Nigeria to increase gas for domestic use, says NNPC managing director

43062111571 e0266c432a cThe Nigerian National Petroleum Corporation (NNPC), the national oil company, has announced its intention to expand its domestic gas production so as to double capacity from the current production of 1.1 bscf to 2.2 bscf

Mr Mele Kyari, managing director of the NNPC, announced this at the opening of the Sub-Saharan African International Petroleum Exhibition and Conference (SAIPEC) in Lagos, Nigeria.

Mr Kyari said that the NNPC intends to do this by completing the ongoing expansion of the Escravos-Lagos pipeline, the 514 km domestic gas pipeline network from Escravos in the Niger Delta, Nigeria’s main oil-producing area to the western part of Nigeria, the commercial area of Nigeria, where most of the industries are located. Built by the NNPC in 1989, the pipeline supplies domestic gas to power plants, local industries and the West African pipeline.
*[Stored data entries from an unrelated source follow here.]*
-- ==== Sys2Proof/Config.lean ====
section
/-! DEFINITION. What an implementation fixes: the constants of 00 R6, the addresses of the registers, the parameters of
a device as plain data, and the free values (`draw` of 00 R10) as opaque constants. -/

namespace Sys2Proof.Config

/-- Program address of vector 0 of the Interrupt Vector Table (00 R6). -/
def ivtBase : Nat := 0x000004

/-- Program address of vector 0 of the Alternate Interrupt Vector Table (00 R6). -/
def aivtBase : Nat := 0x000084

/-- Program addresses are below this bound: PC<22:0> (10 R24). PRESUMED by the spec; log 18. Safe. -/
def progSpace : Nat := 0x800000

/-- W15 after reset and the stack underflow bound, `SP_RESET` (00 R6, 42 R196). -/
def stackBase : Word := 0x0800#16

/-- The first data address that is RAM; below it is register space (20 R84). PRESUMED by the spec; log 4. Unsafe. -/
def ramBase : Nat := 0x0800

/-- Instruction cycles of an exception entry (70 R330). -/
def entryCycles : Nat := 4

/-- Instruction cycles of `RETFIE` (70 R331). -/
def retfieCycles : Nat := 3

/-- `SOFT_TRAP_SKID_MAX` (00 R6, 60 R248). -/
def softTrapSkidMax : Nat := 2

/-- The 32 request numbers with a named flag, the default `IMPL_SOURCES` (60 R229). -/
def listedSources : List Nat :=
  [0, 1, 2, 3, 5, 6, 7, 8, 9, 10, 11, 12, 13, 14, 16, 17, 18, 19, 20, 21, 22, 27, 29, 30, 31, 32,
   37, 38, 39, 40, 41, 42]

/-! ### Free values: nothing is known of them (00 R10, log 39). Each is applied to the counter `draws` of the state. -/

/-- A 16-bit value no rule fixes. -/
opaque freeWord : Nat → Word

/-- A program address no rule fixes (log 18). -/
opaque freePc : Nat → ProgAddr

/-- A truth value no rule fixes. -/
opaque freeBool : Nat → Bool

/-- A 14-bit count no rule fixes (41 R170). -/
opaque freeCount : Nat → BitVec 14

/-- An accumulator value no rule fixes (10 R67). -/
opaque freeAcc : Nat → BitVec 40

/-- What data memory holds after a device reset: unspecified (10 R69, log 14). -/
opaque freeCells : Nat → List Host.Cell

/-- Whether a takeable request is deferred where 60 R247 and R248 leave it open (log 26). -/
opaque freeDefer : Nat → Bool

/-- Whether a trap request wakes the CPU from Sleep or Idle, left open by 93 U10 (log 25). -/
opaque freeTrapWakes : Nat → Bool

/-- Whether arbitration still sees the old priorities at the boundary after a hazardous write (93 U8, log 29). -/
opaque freeOldPriorities : Nat → Bool

/-- Whether a deferred interrupt is entered although it is no longer takeable (70 R321, log 26). -/
opaque freeLateEntry : Nat → Bool

/-! ### The parameters of a device -/

/-- `cycles(step)` of each instruction of the opcode table but `RETFIE`, whose count is fixed (00 R6, 92 D16, log 33). -/
structure Cycles where
  disi : Nat
  reset : Nat
  pwrsav : Nat
  goto : Nat
  nop : Nat
  movLit : Nat
  movWsF : Nat
  deriving DecidableEq, Repr

/-- The data addresses `ADDR_*` of the registers that the source names without one (00 R6, 92 D24, log 4). -/
structure SfrAddresses where
  sr : Nat
  corcon : Nat
  disicnt : Nat
  splim : Nat
  rcon : Nat
  osccon : Nat
  deriving DecidableEq, Repr

/-- The parameters that 00 R6 leaves to the device, as plain data: a range (lo, hi) holds the addresses from lo up to
but not hi. The step never changes them (10 R20 "Not state but parameters"; log 3). -/
structure Device where
  /-- `IMPL_SOURCES`, as far as listed in 60 R229. -/
  sources : List Nat
  /-- `PROG_IMPL`. -/
  prog : List (Nat × Nat)
  /-- `DATA_IMPL`. -/
  data : List (Nat × Nat)
  /-- The Y space of the `MAC` class; the rest of data space is X space (20 R84). -/
  ySpace : List (Nat × Nat)
  /-- `ADDR_SR` to `ADDR_OSCCON`. -/
  addresses : SfrAddresses
  cycles : Cycles
  deriving DecidableEq, Repr

/-- The defaults of `ADDR_*` (10 R21). PRESUMED by the spec; log 4. Unsafe where a run starts at `State.reset`. -/
def defaultAddresses : SfrAddresses where
  sr := 0x0042
  corcon := 0x0044
  disicnt := 0x0052
  splim := 0x0020
  rcon := 0x0740
  osccon := 0x0742

/-- The device that `State.reset` takes. It satisfies what 95 part 3 says of its own ("`PROG_IMPL` is true below
0x001000 and false at 0x7FFFFE", "`DATA_IMPL` is true for 0x0000-0x0FFF") and its cycle counts, and implements every
other address. DESIGN CHOICE, log 3 and log 33. Unsafe where a run starts at `State.reset`. -/
def referenceDevice : Device where
  sources := listedSources
  prog := [(0, 0x7FFFFE)]
  data := [(0, 0x10000)]
  ySpace := []
  addresses := defaultAddresses
  cycles := { disi := 1, reset := 1, pwrsav := 1, goto := 2, nop := 1, movLit := 1, movWsF := 1 }

end Sys2Proof.Config
end

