/-! ### `State.writeIpc` -/

@[simp] theorem State.writeIpc_pc (j : Fin 11) (v : Word) : (s.writeIpc j v).pc = s.pc := rfl
@[simp] theorem State.writeIpc_w (j : Fin 11) (v : Word) : (s.writeIpc j v).w = s.w := rfl
@[simp] theorem State.writeIpc_sr (j : Fin 11) (v : Word) : (s.writeIpc j v).sr = s.sr := rfl
@[simp] theorem State.writeIpc_corcon (j : Fin 11) (v : Word) : (s.writeIpc j v).corcon = s.corcon := rfl
@[simp] theorem State.writeIpc_intcon1 (j : Fin 11) (v : Word) : (s.writeIpc j v).intcon1 = s.intcon1 := rfl
@[simp] theorem State.writeIpc_intcon2 (j : Fin 11) (v : Word) : (s.writeIpc j v).intcon2 = s.intcon2 := rfl
@[simp] theorem State.writeIpc_ifs (j : Fin 11) (v : Word) : (s.writeIpc j v).ifs = s.ifs := rfl
@[simp] theorem State.writeIpc_iec (j : Fin 11) (v : Word) : (s.writeIpc j v).iec = s.iec := rfl
@[simp] theorem State.writeIpc_ipc (j : Fin 11) (v : Word) :
    (s.writeIpc j v).ipc = setReg s.ipc j (merge (regAt s.ipc j) v (priorityMask s.device j)) := rfl
@[simp] theorem State.writeIpc_inttreg (j : Fin 11) (v : Word) : (s.writeIpc j v).inttreg = s.inttreg := rfl
@[simp] theorem State.writeIpc_disicnt (j : Fin 11) (v : Word) : (s.writeIpc j v).disicnt = s.disicnt := rfl
@[simp] theorem State.writeIpc_splim (j : Fin 11) (v : Word) : (s.writeIpc j v).splim = s.splim := rfl
@[simp] theorem State.writeIpc_trapr (j : Fin 11) (v : Word) : (s.writeIpc j v).trapr = s.trapr := rfl
@[simp] theorem State.writeIpc_cf (j : Fin 11) (v : Word) : (s.writeIpc j v).cf = s.cf := rfl
@[simp] theorem State.writeIpc_accA (j : Fin 11) (v : Word) : (s.writeIpc j v).accA = s.accA := rfl
@[simp] theorem State.writeIpc_accB (j : Fin 11) (v : Word) : (s.writeIpc j v).accB = s.accB := rfl
@[simp] theorem State.writeIpc_splimArmed (j : Fin 11) (v : Word) : (s.writeIpc j v).splimArmed = s.splimArmed := rfl
@[simp] theorem State.writeIpc_pmode (j : Fin 11) (v : Word) : (s.writeIpc j v).pmode = s.pmode := rfl
@[simp] theorem State.writeIpc_pin (j : Fin 11) (v : Word) : (s.writeIpc j v).pin = s.pin := rfl
@[simp] theorem State.writeIpc_tempPc (j : Fin 11) (v : Word) : (s.writeIpc j v).tempPc = s.tempPc := rfl
@[simp] theorem State.writeIpc_tempSrl (j : Fin 11) (v : Word) : (s.writeIpc j v).tempSrl = s.tempSrl := rfl
@[simp] theorem State.writeIpc_irqSkid (j : Fin 11) (v : Word) : (s.writeIpc j v).irqSkid = s.irqSkid := rfl
@[simp] theorem State.writeIpc_stkAge (j : Fin 11) (v : Word) : (s.writeIpc j v).stkAge = s.stkAge := rfl
@[simp] theorem State.writeIpc_mathAge (j : Fin 11) (v : Word) : (s.writeIpc j v).mathAge = s.mathAge := rfl
@[simp] theorem State.writeIpc_data (j : Fin 11) (v : Word) : (s.writeIpc j v).data = s.data := rfl
@[simp] theorem State.writeIpc_prog (j : Fin 11) (v : Word) : (s.writeIpc j v).prog = s.prog := rfl
@[simp] theorem State.writeIpc_inttregHold (j : Fin 11) (v : Word) : (s.writeIpc j v).inttregHold = s.inttregHold := rfl
@[simp] theorem State.writeIpc_conflictDue (j : Fin 11) (v : Word) : (s.writeIpc j v).conflictDue = s.conflictDue := rfl
@[simp] theorem State.writeIpc_inputs (j : Fin 11) (v : Word) : (s.writeIpc j v).inputs = s.inputs := rfl
@[simp] theorem State.writeIpc_draws (j : Fin 11) (v : Word) : (s.writeIpc j v).draws = s.draws := rfl
@[simp] theorem State.writeIpc_device (j : Fin 11) (v : Word) : (s.writeIpc j v).device = s.device := rfl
Mr Kyari, who spoke on “Oil and Gas as an Enabler for Economic Transformation in sub-Saharan Africa,” said that the NNPC is involved in various other gas expansion projects and that the construction of the Ajaokuta-Kaduna-Kano gas pipeline would begin in the second quarter of 2020 to further boost the country’s economic activities.

He felt that the signing of the Deep Offshore and Inland Basin Production Sharing Contract (Amendment) Act 2019, which streamlined the fiscal terms of the Deep Offshore and Inland Basin and signed by President Mohammed Buhari in November 2019, had set “the industry on the path of irreversible growth”.

He also spoke on Nigeria’s determination to market more with the recent signing of the Final Investment Decision of Nigeria’s LNG Train 7 – the expansion will increase NNLG’s current production from 22 mtpa to 30 mtpa.

He said that in Nigeria, as in other West African countries, natural resources dominate other major economic initiatives and activities, pointing out that every aspect of Nigeria’s economy and social life revolves around oil and gas.

“Oil and gas resources have remained the major source of revenue that has kept the wheels of Nigeria moving for over five decades. Oil, as we all know, has served as key enabler to the economic transformation of many nations like Norway, Saudi Arabia, UAE, Qatar and many other oil resources dependent nations.

“The current government under the leadership of President Muhammadu Buhari has made it a priority to ensure revenues from oil and gas resources are utilised to support the emergence and growth of other non-oil sectors of the economy.

“In order to achieve this objective, it means more money will be required from the oil and gas to fund new economic projects outside the oil and gas industry,”

He said that the NNPC has been repositioned to support the vision for economic diversification and aims to increase oil production from 2.3 mmbbl per day to three million barrels per day, and to achieve this, it works with its partners to significantly reduce the cost of production per barrel in order to improve the flow of the required revenue and to support economic diversification.

He added that the NNPC was encouraging private investors to boost investment in oil and gas value chain as a way of creating more value and job opportunities for the nation’s teeming youths.

Mr Kyari explained that Nigeria was still a net importer of petroleum products due to the current state of NNPC refineries and the long absence of private investment in the refining sector, but said that would soon change as NNPC had invited investors to revamp and expand the domestic refining capacity in order to support the growth of the downstream sector and guarantee energy security for the nation.

“We are progressing with the establishment of condensate refineries to fast-track domestic supply of petroleum products. In the same vein, the corporation would support the actualisation of the 650Kbbl/day Dangote Refinery, as well as other private initiatives along this line. Our plan is for Nigeria to become a net exporter of petroleum products by 2023,” Kyari noted.